Every major financial crime enforcement action of the past decade — from the Binance settlement to the TD Bank guilty plea — has involved, at its core, the filing or non-filing of Suspicious Activity Reports. The BSA requires financial institutions to file SARs when they detect transactions that may involve money laundering, terrorist financing, fraud, or other specified unlawful activities. TD Bank’s failure to file thousands of SARs was central to its $3.1 billion penalty. Binance’s failure to file over 100,000 was central to its $4.3 billion resolution.
Yet despite being the cornerstone of the entire anti-money laundering framework, the SAR process remains poorly understood outside of compliance departments. Here is how it actually works.
What a SAR contains
A SAR is a structured document filed by a financial institution with FinCEN (in the United States) or the equivalent Financial Intelligence Unit in other jurisdictions. It describes the suspicious activity, identifies the parties involved to the extent known, provides the dollar amounts and dates, and explains why the institution believes the activity is suspicious.
The narrative section is the most important part. This is where the compliance analyst explains, in plain language, what they observed and why it triggered concern. A good SAR narrative tells a story: the customer opened an account, deposited funds in a pattern consistent with structuring, transferred money to a high-risk jurisdiction, and withdrew the funds in cash at a branch in a different state — all within a week. The narrative connects the dots.
The quality of SAR narratives varies enormously. At well-resourced institutions, analysts receive training in investigative writing and are expected to produce narratives that could be understood by a law enforcement agent unfamiliar with the case. At under-resourced institutions, narratives can be formulaic, vague, or so laden with jargon that they provide little actionable intelligence.
Who reads it
SARs are filed with FinCEN, which maintains a database — the BSA database — containing every SAR filed by every institution in the United States. As of recent years, the database receives approximately 4 million SARs annually.
FinCEN does not investigate cases itself. It is an intelligence agency, not a law enforcement agency. Its role is to receive, store, and make available SAR data to authorised law enforcement and regulatory agencies. Over 12,000 authorised users across hundreds of federal, state, and local agencies have access to query the BSA database.
When an FBI agent, an IRS-CI investigator, or a state attorney general’s office opens a financial crime investigation, one of their first steps is typically a BSA database query. They search for SARs filed against the subject, the subject’s associates, or the financial accounts involved. The SARs provide leads — transaction records, account numbers, counterparties, and the filing institution’s own analysis of why the activity was suspicious.
This is where the quality of the narrative matters. A well-written SAR gives the investigator a roadmap. A poorly written one gives them a data point.
What happens next
Most SARs do not lead to investigations. The volume is simply too large for law enforcement to follow up on every filing.

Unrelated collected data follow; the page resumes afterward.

/-- A `src` 0 timer's target set. -/
def State.setTarget (s : State) (t x : Nat) : State :=
  let ns := x / 65536
  let s := ((s.wr (R.ANCHOR_TMR_T_NS t) (ns % 1000000000)).wr (R.ANCHOR_TMR_T_SEC t 0) (ns / 1000000000 % 2 ^ 32)).wr
    (R.ANCHOR_TMR_T_SEC t 1) (ns / 1000000000 / 2 ^ 32 % 2 ^ 32)
  { s with anchor := { s.anchor with tmr := mapSet s.anchor.tmr t (x % 65536, (mapGet (0, 0) s.anchor.tmr t).2) } }

/-- The period of a timer in 2^-16 ns. -/
def State.tmrPeriod (s : State) (t : Nat) : Nat := s.rd (R.ANCHOR_TMR_PERIOD_NS t) * 65536 + s.fld (F.ANCHOR_TMR_PERIOD_FRAC_frac t)

/-- The present times of the frames that the clock has latched and of the next ones, of the timing mode in force. -/
def FrameClock.presents (c : FrameClock) : List Nat :=
  let r := c.roll
  ((c.frames.filter (fun f => f.wall = r.wall)).map (fun f => f.present)) ++ [r.mode.present r.next]

/-- The next firing of a `src` 1 timer, in ns: T_N plus the offset, after its latest one. [assumption 53, DEDUCED] -/
def State.frameTarget (s : State) (t : Nat) : Nat :=
  let off := signedOf 32 (s.rd (R.ANCHOR_TMR_T_NS t))
  let last := (mapGet (0, 0) s.anchor.tmr t).2
  let r := s.fclk.roll
  let at' := fun (p : Nat) => ((p : Int) + off).toNat
  match (s.fclk.presents.map at').filter (fun x => decide (last < x)) with
  | x :: l => l.foldl min x
  | [] => at' (r.mode.present (max r.next (r.mode.firstAt (((last : Int) + 1 - off).toNat))))

/-- A timer fires: its event bit, its owner, its output ball, which a late firing drives from now on (R419). A timer of the
frame clock fires for each wall frame; only a `src` 0 timer that is not periodic is one-shot (R419, R435).
[assumption 53, DEDUCED] -/
def State.fire (s : State) (t ns : Nat) (late : Bool) : State :=
  let s := s.put ⟨R.ANCHOR_TMR_EVT, t, t⟩ 1
  let s := if late then s.put (F.ANCHOR_TMR_STATUS_late t) 1 else s
  let s := match s.timerOwner t with
    | some (o, u) => s.emit (.timerFired t o u)
    | none => s
  let s := if s.bit (F.ANCHOR_TMR_CTRL_pulse t) then
      let from_ := if late then s.nowNs else ns
      let pulses := s.anchor.pulses.filter (fun (p : Nat × Nat) => p.1 != t) ++ [(t, from_ + s.fld (F.ANCHOR_TMR_CTRL_width t) * 16)]
      ({ s with anchor := { s.anchor with pulses := pulses } } : State).emit (.timerBall t true)
    else s
  if s.bit (F.ANCHOR_TMR_CTRL_periodic t) || s.bit (F.ANCHOR_TMR_CTRL_src t) then s
  else (s.put (F.ANCHOR_TMR_CTRL_enable t) 0).put (F.ANCHOR_TMR_STATUS_armed t) 0

/-- A timer whose target has come fires, and a periodic one moves on. [assumption 53, DEDUCED] -/
def State.fireDue (s : State) (t : Nat) (late : Bool) : State :=
  if s.bit (F.ANCHOR_TMR_CTRL_src t) then
    let x := s.frameTarget t
    ({ s with anchor := { s.anchor with tmr := mapSet s.anchor.tmr t (0, x) } }).fire t x late
  else
    let x := s.tmrTarget t
    let s := s.fire t (x / 65536) late
    if s.bit (F.ANCHOR_TMR_CTRL_periodic t) then s.setTarget t (x + s.tmrPeriod t) else s

/-- Whether a multi-function ball is claimed by the image for a function (R39, R560). [assumption 51, DEDUCED] -/
def State.ballClaimed (s : State) (fn : Nat) : Bool :=
  s.bodies.any (fun r => match r with | .ball _ _ f _ => f = fn | _ => false)

/-- Whether a timer may be enabled (R419). -/
def State.timerOk (s : State) (t : Nat) : Bool :=
  let off := signedOf 32 (s.rd (R.ANCHOR_TMR_T_NS t))
  (!s.bit (F.ANCHOR_TMR_CTRL_pulse t) || s.ballClaimed (0x300 + t))
    && (!s.bit (F.ANCHOR_TMR_CTRL_periodic t) || decide (1000 ≤ s.rd (R.ANCHOR_TMR_PERIOD_NS t)))
    && (!s.bit (F.ANCHOR_TMR_CTRL_src t) || (decide (-500000000 ≤ off) && decide (off ≤ 499999999)))
    && s.fld (F.ANCHOR_TMR_CTRL_width t) != 0

/-- Whether a timer's page takes writes: it is owned by HOST or MGT (R420). -/
def State.timerWritable (s : State) (t : Nat) : Bool :=
  match s.timerOwner t with
  | some (o, _) => o = 2 || o = 5
  | none => false

/-- A write of ANCHOR_TMRt_CTRL. [assumption 53, DEDUCED] -/
def State.timerCtrl (s : State) (t v : Nat) : State :=
  let o := R.ANCHOR_TMR_CTRL t
  let old := s.rd o
  let v := v &&& 0xFFFF000F
  if !s.timerWritable t then s
  else if old % 2 = 1 then
    let s := if v / 2 ≠ old / 2 then s.put (F.ANCHOR_TMR_STATUS_bad_cfg t) 1 else s
    if v % 2 = 1 then s else (s.wr o (old - 1)).put (F.ANCHOR_TMR_STATUS_armed t) 0
  else
    let s := s.wr o (v / 2 * 2)
    if v % 2 = 1 then
      if s.timerOk t then
        let s := (s.wr o v).put (F.ANCHOR_TMR_STATUS_armed t) 1
        let s : State := { s with anchor := { s.anchor with tmr := mapSet s.anchor.tmr t (0, s.nowNs) } }
        if !s.bit (F.ANCHOR_TMR_CTRL_src t) && decide (s.tmrTarget t < s.nowFine) then s.fireDue t true else s
      else s.put (F.ANCHOR_TMR_STATUS_bad_cfg t) 1
    else s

But SARs serve multiple functions beyond triggering individual investigations.
They establish a record. If a customer who was the subject of a SAR in 2020 is arrested for money laundering in 2024, the SAR becomes evidence that the financial institution detected the suspicious activity and reported it — fulfilling its legal obligation. If the institution did not file, the absence of a SAR becomes evidence of a compliance failure.

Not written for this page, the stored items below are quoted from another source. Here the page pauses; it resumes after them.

/-- The command at the head of a queue's ring is taken, without regard to the row. It wakes the members, but for a FLUSH whose
blocks are all durable (R453, R460). -/
def State.takeFrom (s : State) (q : Nat) (b : List Byte) : State :=
  let head := s.rd (R.CLIP_Q_SQ_HEAD q)
  let s := s.wr (R.CLIP_Q_SQ_HEAD q) ((head + 1) % 65536)
  let c : ClipCmd := ⟨s.clip.nextId, q, leAt b 0 1, leAt b 1 1, leAt b 2 2, leAt b 8 8, leAt b 16 4, leAt b 24 8, false, 0, 0,
    s.coverage q (leAt b 1 1)⟩
  let st := s.entryStatus q b
  let s : State := { s with clip := { s.clip with nextId := s.clip.nextId + 1, round := (q + 1) % 64, lastTake := s.real } }
  let durable := c.op = 3 && st = 0 && !s.clip.staged.any (fun e => c.covered.contains e.id)
  let s := if durable then s else s.csWake
  if st ≠ 0 then s.clipPost c st 0 0 0
  else ({ s with clip := { s.clip with cmds := s.clip.cmds ++ [c] } } : State).clipStart

/-- The entry at the head of a queue's submission ring. -/
def State.headEntry (s : State) (q : Nat) : List Byte × State :=
  let r := s.dramFetch (s.ringBase (R.CLIP_Q_SQ_LO q) (R.CLIP_Q_SQ_HI q) + 64 * (s.rd (R.CLIP_Q_SQ_HEAD q) % s.ringEntries q)) 64
  (r.1, r.2.2)

/-- Whether the store takes commands at all: not while it is OFF or STARTING, nor while an activation holds it
(R444, R459, R465). [assumption 42, DEDUCED] -/
def State.storeTakes (s : State) : Bool :=
  s.runs .vault && s.storeState != 0 && s.storeState != 1
    && !((s.mbox.fwact.map (fun f => f.takingHeld)).getD false)

/-- The queue whose turn it is: the next one in the round that is enabled, has a command pending and a completion entry
free for it (R445). -/
def State.nextQueue (s : State) : Option Nat :=
  ((List.range 64).map (fun i => (s.clip.round + i) % 64)).find? (fun q =>
    s.bit (F.CLIP_Q_CTRL_enable q) && !s.bit (F.CLIP_Q_STATUS_resetting q) && s.sqPending q != 0
      && decide (s.cqUsed q + (s.clip.cmds.filter (fun c => c.q = q)).length < s.ringEntries q))

/-- The store takes its next command, if it is of the kind given. A command with an `opcode` outside R447 is taken under
any kind. [assumption 42, DEDUCED] -/
def State.clipTake (s : State) (op : Nat) : State :=
  if s.storeTakes then
    match s.nextQueue with
    | some q =>
      let e := s.headEntry q
      let k := leAt e.1 0 1
      if k = op ∨ k = 0 ∨ 6 < k then (e.2.takeFrom q e.1).clipMirror else s
    | none => s
  else s

/-- WRITE. -/
def execWrite (s : State) : Host.Outcome State Fault Refusal := done (s.clipTake 1)

/-- READ. -/
def execRead (s : State) : Host.Outcome State Fault Refusal := done (s.clipTake 2)

/-- FLUSH. -/
def execFlush (s : State) : Host.Outcome State Fault Refusal := done (s.clipTake 3)

/-- DEALLOCATE. -/
def execDeallocate (s : State) : Host.Outcome State Fault Refusal := done (s.clipTake 4)

/-- IDENTIFY. -/
def execIdentify (s : State) : Host.Outcome State Fault Refusal := done (s.clipTake 5)

/-- GET_LOG. -/
def execGetLog (s : State) : Host.Outcome State Fault Refusal := done (s.clipTake 6)

/-! ## Queue registers (R445, R457, R464) -/

/-- A doorbell write of the submission tail (R445). -/
def State.sqTailWrite (s : State) (q v : Nat) : State :=
  if s.bit (F.CLIP_Q_STATUS_resetting q) then s
  else if s.ringEntries q < (v % 65536 + 65536 - s.rd (R.CLIP_Q_SQ_HEAD q) % 65536) % 65536 then s.put (F.CLIP_Q_STATUS_bad_tail q) 1
  else s.wr (R.CLIP_Q_SQ_TAIL q) (v % 65536)

/-- CLIP_SQ_TAIL. -/
def execClipSqTail (m : Master) (q : Nat) (v : Word) (s : State) : Host.Outcome State Fault Refusal :=
  done (s.guardedWrite m (R.CLIP_Q_SQ_TAIL (q % 64)) (fun s => s.sqTailWrite (q % 64) v.toNat))

/-- A doorbell write of the completion head (R445). -/
def State.cqHeadWrite (s : State) (q v : Nat) : State :=
  if s.bit (F.CLIP_Q_STATUS_resetting q) then s else s.wr (R.CLIP_Q_CQ_HEAD q) (v % 65536)

/-- CLIP_CQ_HEAD. -/
def execClipCqHead (m : Master) (q : Nat) (v : Word) (s : State) : Host.Outcome State Fault Refusal :=
  done (s.guardedWrite m (R.CLIP_Q_CQ_HEAD (q % 64)) (fun s => s.cqHeadWrite (q % 64) v.toNat))

/-- Whether two ranges lie wholly inside one DRAM_REGION of a record set that a queue may use (R445). -/
def ringsIn (l : List RecBody) (q a b n m : Nat) : Bool :=
  (dramRegions l).any (fun r => decide (r.base ≤ a) && decide (a + n ≤ r.base + r.size) && decide (r.base ≤ b)
    && decide (b + m ≤ r.base + r.size) && ((r.owner = 6 && r.unit = q) || r.owner = 5))

/-- The rings of a queue under a record set (R445). -/
def State.ringsOk (s : State) (q : Nat) (l : List RecBody) : Bool :=
  ringsIn l q (s.ringBase (R.CLIP_Q_SQ_LO q) (R.CLIP_Q_SQ_HI q)) (s.ringBase (R.CLIP_Q_CQ_LO q) (R.CLIP_Q_CQ_HI q))
    (64 * s.ringEntries q) (32 * s.ringEntries q)

/-- Whether a queue may be enabled (R464), now and under a pending change (R67). -/
def State.clipQueueOk (s : State) (q : Nat) : Bool :=
  let k := s.fld (F.CLIP_Q_SIZE_log_size q)
  decide (4 ≤ k) && decide (k ≤ 12) && s.fld (F.CLIP_Q_OWNER_owner q) != 3 && s.ringsOk q s.bodies
    && (match s.changeBodies with
      | some l => s.ringsOk q l
      | none => true)

/-- Step 2 of R457 for one command: whether it is aborted. A WRITE that has staged nothing has moved no data, nor has a
FLUSH, or an IDENTIFY or GET_LOG that an activation holds; an ATOMIC write not all in staging rolls back.
[assumption 43, DEDUCED] -/
def ClipCmd.aborts (c : ClipCmd) (held : Bool) : Bool :=
  !c.started || c.op = 3 || (held && (c.op = 5 || c.op = 6)) || (c.op = 1 && c.flags.testBit 2 && decide (c.staged < c.nlb)) || (c.op = 1 && c.staged = 0)

/-- A queue's reset begins (R457): pending commands are taken and aborted with those that have moved no data; started
ones run to their end. [assumption 43, DEDUCED] -/
def State.queueReset (s : State) (q : Nat) : State :=
  if s.bit (F.CLIP_Q_STATUS_resetting q) then s
  else
    let s := s.put (F.CLIP_Q_STATUS_resetting q) 1
    let held := s.mbox.fwact.isSome
    let gone := s.clip.cmds.filter (fun c => c.q = q && c.aborts held)
    let ids := gone.map (fun c => c.id)
    let s : State := { s with clip := { s.clip with
      cmds := s.clip.cmds.filter (fun c => !(c.q = q && c.aborts held))
      staged := s.clip.staged.filter (fun e => !ids.contains e.id) } }
    let s := gone.foldl (fun (s : State) c => s.clipPost c 3 0 0 0) s
    let s := (List.range (s.sqPending q)).foldl (fun (s : State) _ =>
      let e := s.headEntry q
      let b := e.1
      let s := e.2.wr (R.CLIP_Q_SQ_HEAD q) ((e.2.rd (R.CLIP_Q_SQ_HEAD q) + 1) % 65536)
      s.clipPost ⟨0, q, leAt b 0 1, leAt b 1 1, leAt b 2 2, 0, 0, 0, false, 0, 0, []⟩ 3 0 0 0) s
    ((s.clipResetEnd q).clipStart).clipMirror

/-- A write of CLIP_Qq_CTRL (R464). [assumption 43, DEDUCED] -/
def State.clipQueueWrite (s : State) (q v : Nat) : State :=
  if v.testBit 1 then s.queueReset q
  else if v.testBit 0 then
    if s.bit (F.CLIP_Q_CTRL_enable q) then s
    else if s.bit (F.CLIP_Q_STATUS_resetting q) = false ∧ s.clipQueueOk q = true then s.put (F.CLIP_Q_CTRL_enable q) 1
    else s.put (F.CLIP_Q_STATUS_bad_cfg q) 1
  else if s.bit (F.CLIP_Q_STATUS_resetting q) then s
  else s.put (F.CLIP_Q_CTRL_enable q) 0

/-- CLIP_QUEUE_ENABLE. -/
def execClipQueueEnable (m : Master) (q : Nat) (v : Word) (s : State) : Host.Outcome State Fault Refusal :=
  done (s.guardedWrite m (R.CLIP_Q_CTRL (q % 64)) (fun s => s.clipQueueWrite (q % 64) (putBits v.toNat 1 0 1)))

/-- CLIP_QUEUE_RESET. -/
def execClipQueueReset (m : Master) (q : Nat) (v : Word) (s : State) : Host.Outcome State Fault Refusal :=
  done (s.guardedWrite m (R.CLIP_Q_CTRL (q % 64)) (fun s => s.clipQueueWrite (q % 64) (putBits v.toNat 1 1 1)))

/-! ## Enabling the store (R438, R444) -/

/-- The store becomes FAULTED for a reason. -/
def State.storeFault (s : State) (reason : Nat) : State :=
  ((s.put F.CLIP_STORE_STATUS_state 3).put F.CLIP_STORE_STATUS_reason reason).put F.CLIP_EVT_fault 1

/-- The member slots that `bif` gives (R438). -/
def bifSlots : Nat → List Nat
  | 0 => [0]
  | 1 => [0, 1]
  | 2 => [0, 1, 2, 3]
  | _ => []

/-- The range of the staging registers: its base and its size in GiB (R451). -/
def State.stageRange (s : State) : Nat × Nat :=
  (s.rd R.CLIP_STAGE_LO / 2 ^ 30 * 2 ^ 30 + s.rd R.CLIP_STAGE_HI % 64 * 2 ^ 32, s.fld F.CLIP_STAGE_SIZE_gib)

/-- Step 2 of R444. [assumption 41, DESIGN CHOICE] -/
def State.stageOk (s : State) : Bool :=
  let r := s.stageRange
  decide (1 ≤ r.2) && decide (r.2 ≤ 64) && s.userRegion r.1 (r.2 * 2 ^ 30) (fun o u => o = 6 && u = 64)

They enable pattern detection. FinCEN and law enforcement agencies use analytical tools to identify patterns across SARs filed by different institutions. A single SAR about an unusual wire transfer may not be actionable. But when twelve institutions file SARs about the same network of shell companies over a six-month period, the aggregate picture becomes investigable.
They inform policy. FinCEN uses SAR data to identify emerging typologies — new methods of money laundering, new terrorist financing channels, new fraud schemes. This analysis feeds back into the advisories and guidance that FinCEN issues to financial institutions, closing the loop.
Why this matters for crypto
The crypto industry’s relationship with SARs has been contentious. Many crypto exchanges — particularly those operating offshore — have historically filed few or no SARs, either because they were not registered as money services businesses or because they chose to ignore the requirement. The KuCoin plea explicitly noted that the exchange filed zero SARs in the United States despite processing over $5 billion in suspicious transactions.
The consequence of this gap is not abstract. It means that law enforcement agencies investigating crypto-enabled crime — ransomware, darknet markets, sanctions evasion, terrorist financing — are operating with significantly less intelligence than they have for traditional financial crime. The BSA database is rich with data from banks. It is sparse with data from crypto.
This is one of the practical costs of the AML compliance failures that have characterised much of the crypto industry. It is not just a regulatory violation. It is an intelligence gap that makes every financial crime investigation harder.